送電網の逼迫
送電網の逼迫は、自宅で夜間にEVを充電する個人オーナーにとってはさほどの問題ではないが、今後、大規模なフリートを導入する配送業者や交通オペレーターにとっては、対処すべき課題と言える。
スタンフォード大学の最近の研究では、カリフォルニア州のように、EVが走行中の車の約6%を占める州では、オフピーク時の夜間に充電しておくための送電網の容量は十分にあると推定されている。しかし、EVのシェアが30%程度になるであろう10年後には、夜間料金が今ほど安価ではなくなるため、太陽光発電のピークとなる日中の時間など、他の時間帯の充電に移行する必要がある。
「グリッドは常に準備されているが、問題はどの程度の金額を払えるかだ」と、スタンフォード大学の土木環境工学准教授のラム・ラジャゴパルは話す。「2035年にアマゾンが夜間にEVを充電することは可能だが、夜間の電気代は日中よりもずっと高くなるだろう」と彼は指摘した。
EV推進派の人々は、自家用車やトラック、バスなどが電力貯蔵所の役割を果たし、必要なときに電力をグリッドに戻すことができるようになると主張する。しかし、ラジャゴパルによると、それはすぐに意味のあるオプションになるとは思えないという。
「心配なのは、この方法でバッテリーがどれだけ劣化するかということだ。多くの人が、実験室でその答えを出そうとしているが、現実の世界ではバッテリーと車両が様々な方法で使用されるため、シミュレーション通りに行くかどうかは分からない」と彼は述べている。
もうひとつの疑問は、小規模な企業がどれだけ簡単にEVを導入できるかというものだ。アマゾンやフェデックスのような大企業は、EVを管理するためのスタッフや技術に投資を行える。しかし、小さな企業にそのような余裕はない。

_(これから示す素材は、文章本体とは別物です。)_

-- ==== Sys2Proof/Safety.lean ====
section
/-! DEFINITION. The terms in which claims speak: the parts of the state and what a command leaves unchanged, how a command
of the contract begins and is answered, and the invariants of the device. -/

set_option Elab.async false

namespace Sys2Proof.Machine

/-- The parts of the state that a frame names. -/
inductive Part where
  /-- ALERT_N (17 R566) -/
  | alert
  /-- supply, low-speed signals and straps (20 20.1 to 20.4) -/
  | supply
  /-- the SMBus telemetry (20 R621) -/
  | readings
  /-- the throttle stages (20 R630 to R633) -/
  | throttle
  /-- the power cap (16 R530) -/
  | powerCap
  /-- the phase of a start and the resident image (17 R539) -/
  | startPhase
  /-- LAST_LEVEL (17 Table 17.15) -/
  | lastLevel
  /-- DUMP_VALID (17 Table 17.15) -/
  | dumpValid
  /-- flash and the configuration store (17 R549) -/
  | flash
  /-- the log of the boot ROM and the loader (17 R545) -/
  | recoveryLog
  /-- the image staging area (17 R546) -/
  | staging
  /-- islands and their agents (01 R17 to R29) -/
  | islands
  /-- crossing queues (01 R24) -/
  | crossings
  /-- control registers and accesses held (01 R30 to R33) -/
  | registers
  /-- rings, searches and heater terms (02 2.2 to 2.4) -/
  | rings
  /-- laser bays and cut-overs (02 2.5) -/
  | bays
  /-- fibre pairs: eye safety, loop-back, length (02 2.6) -/
  | fibres
  /-- crust circuits (02 2.7) -/
  | circuits
  /-- the launch timestamp log (13 R446) -/
  | launches
  /-- fabric time (chapter 13) -/
  | time
  /-- lanes (03) -/
  | lanes
  /-- ports (03) -/
  | ports
  /-- stored packets (05) -/
  | packets
  /-- output queues and injection (05, 06 R227) -/
  | queues
  /-- cells of the buffer in use (05 R159 to R166) -/
  | room
  /-- E2E_SEQ and the last DATA block of a port (04 R133, 05 R193) -/
  | numbering
  /-- packets handed to an inner consumer and the firmware queues (05 R160, 06 R231) -/
  | firmware
  /-- the tables of the slices (06) -/
  | tables
  /-- the husk root priority (06 R222) -/
  | rootPriority
  /-- schedulers, shapers, markers, profiles (05, 07) -/
  | classes
  /-- the budget table (07 R256) -/
  | budgets
  /-- budget gates (07 R257, R258) -/
  | gates
  /-- groups and barrier sizing (08 R269; 14 R462) -/
  | groups
  /-- recipes, loaf contexts and their agreement (08) -/
  | loafs
  /-- event queues (15 R502) -/
  | events
  /-- mailboxes and control cores (15 R490 to R497) -/
  | mailboxes
  /-- management ports and sessions (15 R476 to R484) -/
  | sessions
  /-- the dispatcher's turns (15 R493) -/
  | turns
  /-- the neighbour report's GENERATION (14 R455) -/
  | neighbours
  /-- the Mill (10) -/
  | mill
  /-- Granary regions (11 R365 to R369) -/
  | regions
  /-- the bytes of the Granary (11 R361 to R364) -/
  | memory
  /-- DMA channels (11 R385 to R394) -/
  | channels
  /-- grist programs (11 R375 to R380) -/
  | grists
  /-- mirror records (11 R381 to R384) -/
  | mirrors
  /-- Granary accesses in progress (11 R371) -/
  | accesses
  /-- counters (19 R590) -/
  | counters
  /-- the crumb queue (19 R603) -/
  | crumbs
  /-- filters and trace (19 R595, R602) -/
  | filters
  /-- samples (19 R605) -/
  | samples
  /-- snapshots, the TAP, the dump number (19 R599, R609; 17 R561) -/
  | snapshots
  /-- decision records (12 R421) -/
  | decisions
  /-- policies, tags, masks, pins, summaries (12) -/
  | placement
  /-- escalation (17 R551) -/
  | escalation
  /-- elapsed reference time (13 R429) -/
  | refTime
  /-- device time and its rate (13 R428) -/
  | devTime
  /-- the model's draw counter -/
  | free
  /-- what was emitted -/
  | out
  /-- link key slots (18 R576) -/
  | linkKeys
  /-- region key slots (18 R576) -/
  | regionKeys
  /-- proposals (18 R584) -/
  | proposals
  /-- key sessions and the debug lock (18 R575, R588) -/
  | keySessions
  /-- the queue of commands -/
  | queue
  deriving DecidableEq, Repr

「中小企業の多くは、EVの充電器を設置し、それを管理するための人材を雇うための資金を欠いている。これは、彼らが過去に一度もやったことのないチャレンジと言える」
「水素燃料」の優位性
こうした課題に対する答えのひとつが、水素という別の道を歩むことなのかもしれない。この記事の冒頭で紹介したフットヒル・トランジット社の場合、プロテラ(Proterra)から購入したEVバスの信頼性やその性能、充電時間を考慮した結果、バッテリー式のバスは最良のツールではないと判断し、水素を燃料とする燃料電池バスに移行する準備を進めている。
フットヒル社はカナダのNFIから33台のゼロエミッションユニットを購入し、先月はカリフォルニア州ポモナのバスステーションに2万5000ガロンの水素タンクを設置した。水素は、電気や天然ガスに比べ、走行距離あたりのコストが約2倍かかるというが、同社は素早い燃料補給が可能で、取り扱いがシンプルな点を評価している。
「水素であれば、私たちはビジネスのやり方を変える必要はない。10分で満タンにして320マイル(約510キロ)の走行が可能で、どんなルートにも対応できる」と、フットヒル社のコルデロは話した。